Performance difference
There are many things that can cause the performance of a “direct” data flow task and an equivalent SQL execution task.
- Network delay. You are inserting into table a from table b on the same server and instance. In the Execute SQL Task, this work will be performed entirely on one machine. I could run the package on server B, which requests 1.25M lines from server A, which will then be transmitted over the network to server B. This data will then be sent back to server A for the corresponding INSERT operation. If you have a bad network, wide data , especially binary, or just a large distance between the servers (server A is in the USA, server B is in India), there will be poor performance.
- Starvation of memory. Assuming the package runs on the same server as the target / source database, it can still be slow because the data flow task is an in-memory engine.
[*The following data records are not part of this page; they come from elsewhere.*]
/-- After an operator has ended: the deadline at the operator boundary (R62), the operators that have become ready, and
the end of the run. -/
def advanceRun (s : State) (ch seq : Nat) : State :=
  match letterOf s ch seq with
  | none => s
  | some l =>
    match l.run, planOf s l with
    | some r, some p =>
      let left := r.ops.any fun o => o == .idle || o == .waiting
      let s := if left && !r.stop && pastDeadline s l then stopRun (noteStatus s ch seq 0x21 0) ch seq
        else if r.stop then stopRun s ch seq else enterReady s ch seq
      match letterOf s ch seq with
      | some l' => match l'.run with
        | some r' => if r'.ops.all fun o => o == .done || o == .skipped then finishRun s l' r' p else s
        | none => s
      | none => s
    | _, _ => s

/-- A task has completed: it leaves its units, and its run goes on. -/
def completeTask (s : State) (t : Task) : State :=
  let s := obsInc (dropTask (countEnd s t) t.id) (pidObs t.pid 3)
  let s := updRun s t.ch t.seq fun r => { r with ops := r.ops.set t.op .done }
  advanceRun s t.ch t.seq

/-- A direct SWEEP, SELECT or SOLVE has completed: its Letter finishes with the RESULT given (R70, R79). -/
def completeDirect (s : State) (t : Task) (result : List Byte) : State :=
  let s := obsInc (dropTask s t.id) (pidObs t.pid 3)
  match letterOf s t.ch t.seq with
  | some l =>
    let s := if safeLetter s l then noteStatus s t.ch t.seq 0x42 0 else s
    finishLetter s t.ch t.seq { ((letterOf s t.ch t.seq).getD l).res with result := result }
  | none => s

/-- A task of either kind has completed. -/
def completeAny (s : State) (t : Task) (result : List Byte) : State :=
  match letterOf s t.ch t.seq with
  | some l => if l.run.isSome then completeTask s t else completeDirect s t result
  | none => dropTask s t.id

/-- Free bytes: content the spec does not state. -/
def freeBytes (s : State) (n : Nat) : State × List Byte :=
  let d := draw s
  (d.1, leBytes n d.2)

/-- The number of the next world epoch (R411). -/
def nextWorldEpoch (s : State) : Nat := if s.lattice.seq = 0 then 0 else (fget s Fd.lattice_NEWEST_EPOCH + 1) % 2 ^ 16

/-- The output of a WORLD_BUILD that does not complete: an INVALID item on the epoch stream with the docket of R411, whose
content is not stated. No buffer becomes the newest (R357, R410; log entry 162). -/
def publishCutEpoch (s : State) (t : Task) : State :=
  let o := originOf s t
  let b := freeBytes o.1 epochBytes
  let s := b.1
  let pid := fget s Fd.lattice_LAT_PID
  let stream := fget s Fd.lattice_STREAM
  let epoch := nextWorldEpoch s
  let d := mkDocket pid stream epoch s.lattice.seq o.2.1 (fget s Fd.lattice_SCLASS) (t.flags ||| flagInvalid)
  let s := fput s Fd.lattice_NEWEST_EPOCH epoch
  let s : State := { s with lattice := { s.lattice with seq := s.lattice.seq + 1, newest := some d } }
  let s := countTags (putStream s pid stream b.2 d false) pid t.flags
  updLetter s t.ch t.seq fun l =>
    { l with res := { l.res with docket := some d }, run := l.run.map fun r => { r with written := r.written + 1 } }

/-- The world epoch that a sweep's outputs name (R46): that of its epoch input, the last input that has a docket. -/
def cutEpoch (s : State) (t : Task) : Option Nat :=
  if t.code = 0x060 then (inDockets s t).1.getLast?.map (·.epoch.toNat) else none

/-- Publish the outputs of a task that does not complete with INVALID; their content is not stated (R357; log entry 53). -/
def publishCut (s : State) (t : Task) : State :=
  if t.code = 0x061 then publishCutEpoch s t
  else
    let epoch := cutEpoch s t
    let ps := outPorts s t
    (List.range ps.length).foldl (fun s i =>
      match ps[i]? with
      | some p =>
        let b := freeBytes s p.size
        noteSummary (publishOut b.1 t p epoch b.2 (t.flags ||| flagInvalid)) t i p b.2
      | none => s) s
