-- ==== Sys2Proof/Machine/Sched.lean ====
section
/-! DEFINITION. The Pigeonhole scheduler (08 R338-R363): what holds a Letter's start back, dispatch, runs, budgets and wait
limits, the device timetable, and the observables. -/

namespace Sys2Proof.Machine

/-! ### What holds a start back -/

/-- Whether an accepted FENCE holds a Letter back (R75): one accepted earlier, not finished, whose scope takes it in. -/
def fenced (s : State) (l : Letter) : Bool :=
  s.letters.any fun f => f.op == 0x10 && f.phase != .finished && f.ord < l.ord &&
    (f.ch == l.ch || (arg f.l 0x18 1 == 1 && f.pid == l.pid))

/-- What a Letter names, each with whether it changes it (R93): tensors by identifier, plan slots from 2^33, the world epoch
at 2^34. -/
def namedBy (s : State) (l : Letter) : List (Nat × Bool) :=
  match l.op with
  | 0x02 => [(2 ^ 33 + slotArg l, true)]
  | 0x03 => [(2 ^ 33 + slotArg l, true)]
  | 0x04 => (2 ^ 33 + slotArg l, false) :: l.binds.map fun b =>
      (b.tensor, match planOf s l with
        | some p => (tensorDesc p.words b.index).kind != 1
        | none => true)
  | 0x05 => [(arg l.l 0x18 4, true)]
  | 0x06 => [(arg l.l 0x18 4, false)]
  | 0x07 => [(2 ^ 34, true)]
  | 0x08 => [(arg l.l 0x24 4, true), (2 ^ 34, false), (2 ^ 33 + arg l.l 0x1F 1, false)] ++ if arg l.l 0x1D 1 = 0 then [(arg l.l 0x20 4, false)] else []
  | 0x09 => [(arg l.l 0x18 4, false), (arg l.l 0x1C 4, true)]
  | 0x0A => [(arg l.l 0x18 4, false), (arg l.l 0x1C 4, true)]
  | _ => []

/-- Whether a SWEEP waits for a newer epoch (R428). -/
def epochWaits (s : State) (l : Letter) : Bool :=
  l.op == 0x08 && arg l.l 0x30 2 != 0xFFFF && l.phase == .accepted &&
    (fget s Fd.lattice_PUBLISHED = 0 || later 16 (arg l.l 0x30 2) (fget s Fd.lattice_NEWEST_EPOCH))

/-- Whether an earlier Letter of the channel that names the same tensor, slot or epoch has yet to take effect (R93; log entry
55). -/
def ordered (s : State) (l : Letter) : Bool :=
  s.letters.any fun e => e.ch == l.ch && e.ord < l.ord && e.phase != .finished &&
    ((namedBy s e).any fun x => (namedBy s l).any fun y =>
      x.1 == y.1 && (x.2 || y.2) && !(x.1 == 2 ^ 34 && epochWaits s e))

/-- The device range a WRITE_TENSOR writes. -/
def writeRange (s : State) (l : Letter) : Nat × Nat :=
  (((tensorEnt s l.pid (arg l.l 0x18 4)).map (·.addr)).getD 0 + arg l.l 0x28 8, arg l.l 0x30 4)

/-- The device ranges a RUN_PLAN binds. -/
def boundRanges (s : State) (l : Letter) : List (Nat × Nat) :=
  match planOf s l with
  | some p => l.binds.map fun b =>
      (((tensorEnt s l.pid b.tensor).map (·.addr)).getD 0 + b.offset, (tensorDesc p.words b.index).size)
  | none => []

/-- Whether two ranges share a byte. -/
def touches (a b : Nat × Nat) : Bool := a.1 < b.1 + b.2 && b.1 < a.1 + a.2

/-- Whether R215 holds a RUN_PLAN back: it touches a range that an accepted WRITE_TENSOR has not finished. A write that itself
must wait for this run does not. -/
def writePending (s : State) (l : Letter) : Bool :=
  s.letters.any fun w => w.op == 0x05 && w.pid == l.pid && w.phase != .finished &&
    (w.ord < l.ord || (w.ch != l.ch && !fenced s w)) && (boundRanges s l).any (touches (writeRange s w))

/-- Whether R215 holds a WRITE_TENSOR back: its range is bound by a started run that has not finally replied. -/
def runTouches (s : State) (w : Letter) : Bool :=
  s.letters.any fun r => r.op == 0x04 && r.pid == w.pid && r.run.isSome && (boundRanges s r).any (touches (writeRange s w))

/-- Whether an earlier RUN_PLAN of the slot has not finally replied (R214). -/
def slotBusy (s : State) (l : Letter) : Bool :=
  s.letters.any fun e => e.op == 0x04 && slotArg e == slotArg l && e.ord < l.ord

/-- Whether nothing holds a Letter's start back (R75, R93, R107, R109, R215): its ACCEPTED version is committed. -/
def mayStart (s : State) (l : Letter) : Bool :=
  l.phase == .accepted && l.run.isNone && 1 ≤ l.commit && !fenced s l && !ordered s l &&
    (if l.op = 0x04 then !writePending s l else if l.op = 0x05 then !runTouches s l else true)

/-! ### Beginning a run -/

/-- The CRC of a container (R208). -/
def containerCrc (p : List W32) : Nat := crc32c (bytesOfWords (p.set 15 0))

/-- The first free flow slot (R590). -/
def freeFlowSlot (s : State) : Option Nat := (List.range 32).find? fun i => (s.safety.flow.getD i none).isNone

/-- Begin a run (R208, R214, R590): a container whose CRC has changed aborts it before any operator starts. -/
def beginRun (s : State) (l : Letter) (p : PlanSt) : State :=
  let ch := l.ch
  let seq := l.l.seq.toNat
  if containerCrc p.words != p.crc then
    finishLetter (raise s 0x12 0x058 (planClass p.words) l.pid 0) ch seq (Result.plain 0x41 0)
  else
    let n := operatorCount p.words
    let own := if planSafety p.words && !planStrict p.words then freeFlowSlot s else none
    let s := match own with
      | some i => { s with safety := { s.safety with flow := s.safety.flow.set i (some (slotArg l)) } }
      | none => s
    let s := updPlan s (slotArg l) fun p => { p with inner := [] }
    let s := updLetter s ch seq fun l =>
      { l with run := some ⟨now s, List.replicate n .idle, List.replicate n 0, 0, false, false, own⟩ }
    advanceRun s ch seq

/-- The physical units of logical ones (R349); a joiner pair gives its cores (R333). -/
def strictUnits (s : State) (t : Task) (logical : List Nat) : List Nat :=
  logical.flatMap fun u =>
    match physUnit s t.kind u with
    | some i => if t.kind == .joiner then if needsLock t then [2 * i, 2 * i + 1] else [2 * i] else [i]
    | none => []

/-- A Strict operator one of whose fixed units is unserved is not started (R708): its outputs are published INVALID at its start
tick, and its Letter replies UNCORRECTABLE. -/
def skipUnserved (s : State) (t : Task) : State :=
  let s := noteStatus (publishCut s t) t.ch t.seq 0x40 0
  let s := updRun (dropTask s t.id) t.ch t.seq fun r => { r with ops := r.ops.set t.op .skipped }
  advanceRun s t.ch t.seq

/-- Whether slot `k` of the active timetable holds the present tick (R342). -/
def slotOpen (s : State) (k : Nat) : Bool :=
  let c := ttCycle s.sched.active
  k < ttCount s.sched.active && (cyclePos s + c - ttStart s.sched.active k % max 1 c) % max 1 c < ttLen s.sched.active k

/-- The mode the open windows give a logical pair (R335): locked or split; none when no open window names it. -/
def windowMode (s : State) (u : Nat) : Option Nat :=
  ((List.range (ttCount s.sched.active)).find? fun k =>
    ttIsWindow s.sched.active k && slotOpen s k && bit (ttUnits s.sched.active k .joiner) u).map fun k =>
      b2n (ttLocked s.sched.active k u)

/-- Whether both cores of a physical pair are idle. -/
def pairIdle (s : State) (j : Nat) : Bool := !unitBusy s .joiner (2 * j) && !unitBusy s .joiner (2 * j + 1)

/-- The idle pairs of a Strict joiner task take the mode that the timetable gives them (R335). -/
def setModes (s : State) (t : Task) (logical : List Nat) : State :=
  if t.kind == .joiner then
    logical.foldl (fun s u =>
      match physUnit s .joiner u, windowMode s u with
      | some j, some m => if pairIdle s j then fput s (Fd.joiner_MODE j) m else s
      | _, _ => s) s
  else s

/-- Whether each pair of a joiner task is in the mode that its class calls for (R334). -/
def modesFit (s : State) (t : Task) (logical : List Nat) : Bool :=
  t.kind != .joiner || logical.all fun u => (physUnit s .joiner u).all fun j => fget s (Fd.joiner_MODE j) == b2n (needsLock t)

/-- Start a Strict operator on the units LOAD_PLAN fixed for it (R349, R708). An operator whose pair is not in the mode R334 calls for
has no unit that may serve it, and is not started either (log entry 211). -/
def startStrict (s : State) (t : Task) (logical : List Nat) (stop : Nat) : State :=
  let s := setModes s t logical
  if (logical.all fun u => (physUnit s t.kind u).isSome) && modesFit s t logical then startTask s t (strictUnits s t logical) stop
  else skipUnserved s t

/-- STRICT_OPERATOR_START (R353, R591, R708): exactly at run start + OFFSET_PT. In a safety-class run an operator that starts before
those it depends on have completed raises FLOW and its outputs are INVALID; in another run it does not start. Once the
deadline has passed, neither this operator nor a later one starts (R62). -/
def execStrictOperatorStart (ch : Fin 64) (seq : W32) (op : Nat) (s : State) : Host.Outcome State Fault Refusal :=
  match letterOf s ch seq.toNat with
  | none => .next s
  | some l =>
    match l.run, planOf s l with
    | some r, some p =>
      let st := r.ops.getD op .done
      if planStrict p.words && (st == .idle || st == .waiting) && now s == r.start + ptOffset p.words op then
        if pastDeadline s l then .next (advanceRun s ch seq.toNat) else
        let stop := r.start + ptOffset p.words op + ptBudget p.words op
        match s.sched.tasks.find? fun t => t.ch == ch.val && t.seq == seq.toNat && t.op == op && t.disp.isNone with
        | some t => .next (startStrict s t (p.units.getD op []) stop)
        | none =>
          match (planOps p.words)[op]? with
          | some o =>
            if planSafety p.words then
              let t := newTask s ch seq.toNat l.pid op o.code (chanLevel s ch) (opClass p.words o) (taskKind o.code) true
              let t := { t with flags := flagInvalid }
              let s := enterTask (raise s 0x0F 0x058 t.sclass l.pid 0) t
              .next (startStrict s t (p.units.getD op []) stop)
            else .next s
          | none => .next s
      else .next s
    | _, _ => .next s

/-! ### Loose dispatch -/

/-- A number for each unit kind. -/
def kindNo : UnitKind → Nat
  | .truss => 0
  | .scribe => 1
  | .sorter => 2
  | .plane => 3
  | .joiner => 4
  | .courier => 5

/-- Whether a task waits for a Loose dispatch of its kind. -/
def looseWaits (kind : UnitKind) (t : Task) : Bool := !t.strict && t.disp.isNone && t.kind == kind && t.epochSel.isNone

/-- The Loose task that is next for a kind (R354): the highest level, then round-robin by PID from the one after the PID
served last, then the first in the pigeonhole. -/
def nextLoose (s : State) (kind : UnitKind) : Option Task :=
  let ts := s.sched.tasks.filter (looseWaits kind)
  match (List.range 16).find? fun lv => ts.any fun t => t.level == lv with
  | none => none
  | some lv =>
    let last := mapGet 0 s.sched.rr lv
    match ((List.range 16).map fun i => (last + i) % 16).find? fun p => ts.any fun t => t.level == lv && t.pid == p with
    | some p => ts.find? fun t => t.level == lv && t.pid == p
    | none => none

/-- The units a Loose task gets (R355, R434): none when it cannot be granted. -/
def looseUnits (s : State) (t : Task) : Option (List Nat) :=
  match t.kind with
  | .courier => some []
  | .joiner =>
    let pairs := ((List.range 16).filter fun u => u != 0 && !strictHeld s .joiner u).filterMap (physUnit s .joiner)
    (pairs.map (pairCores s t)).find? fun c => !c.isEmpty
  | .truss => let u := freeUnits s .truss; if u.isEmpty then none else some (u.take 8)
  | .scribe =>
    let u := freeUnits s .scribe
    if u.length < (if t.sclass = 0 then 1 else 2) then none else some (u.take 16)
  | k => (freeUnits s k).head?.map fun u => [u]

/-- How a direct SWEEP's EPOCH_SEL stands against the newest epoch (R428, R429): readable now, older, or newer. -/
inductive EpochTest where
  | read | older | newer | absent
  deriving DecidableEq, Repr

/-- Judge the epoch a task reads. -/
def epochTest (s : State) (t : Task) : EpochTest :=
  match letterOf s t.ch t.seq with
  | some l =>
    if l.op = 0x08 then
      let sel := arg l.l 0x30 2
      if fget s Fd.lattice_LAT_EN = 0 || fget s Fd.lattice_PUBLISHED = 0 then .absent
      else if sel = 0xFFFF || sel = fget s Fd.lattice_NEWEST_EPOCH then .read
      else if later 16 sel (fget s Fd.lattice_NEWEST_EPOCH) then .newer else .older
    else .read
  | none => .read

/-- What a passed deadline does to a task at its start (R62, R63, R494): later operators of a run are not started; a direct
Letter writes nothing. -/
def missDeadline (s : State) (t : Task) (l : Letter) : State :=
  if l.run.isSome then advanceRun s t.ch t.seq
  else finishLetter (dropTask s t.id) t.ch t.seq (Result.plain 0x21 (if l.op = 0x0A then 1 else 0))

/-- LOOSE_DISPATCH (R354, R355, R356, R62, R63, R428). -/
def execLooseDispatch (kind : UnitKind) (s : State) : Host.Outcome State Fault Refusal :=
  match nextLoose s kind with
  | none => .next s
  | some t =>
    match looseUnits s t, letterOf s t.ch t.seq with
    | some us, some l =>
      if !domainRuns s (domainOf kind) || s.boot.holdup then .next s
      else if pastDeadline s l then .next (missDeadline s t l)
      else match epochTest s t with
        | .newer => .next (putTask s { t with epochSel := some (arg l.l 0x30 2) })
        | .older => .next (finishLetter (dropTask s t.id) t.ch t.seq (Result.plain 0x20 0))
        | .absent => .next (finishLetter (dropTask s t.id) t.ch t.seq (Result.plain 0x14 0))
        | .read =>
          let s := { s with sched := { s.sched with
            rr := mapPut 0 s.sched.rr t.level ((t.pid + 1) % 16) } }
          .next (startTask s t us (now s + fget s (Fd.sched_LOOSE_BUDGET_PT t.pid)))
    | _, _ => .next s

/-! ### Budgets and wait limits -/

/-- BUDGET_OVERRUN (R356, R357, R359): the tick at which the budget ends is over, so that a completion in it comes first. -/
def execBudgetOverrun (task : Nat) (s : State) : Host.Outcome State Fault Refusal :=
  match taskOf s task with
  | some t =>
    if t.disp.isSome && t.budgetEnd < now s then
      let s := obsInc s (pidObs t.pid 1)
      .next (cutTask (raise s 0x0E 0x058 t.sclass t.pid 0) t (2 ^ 31))
    else .next s
  | none => .next s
This means that all the data that will come from the source to the destination will go into memory. The more SSIS memory can get, the faster it will happen. However, he will have to deal with the OS for memory allocation, as well as for SQL Server itself. Although SSIS is SQL Server Integration Services, it does not start in the same memory space as the SQL Server database. If your server has 10 GB of memory allocated, and 2 GB is used in the OS, and 8 GB is used in SQL Server, there are few working options for SSIS. He cannot ask SQL Server to abandon some of his memory, so the OS will have to go to pages, and the inkjet data is moved through a compressed data pipeline.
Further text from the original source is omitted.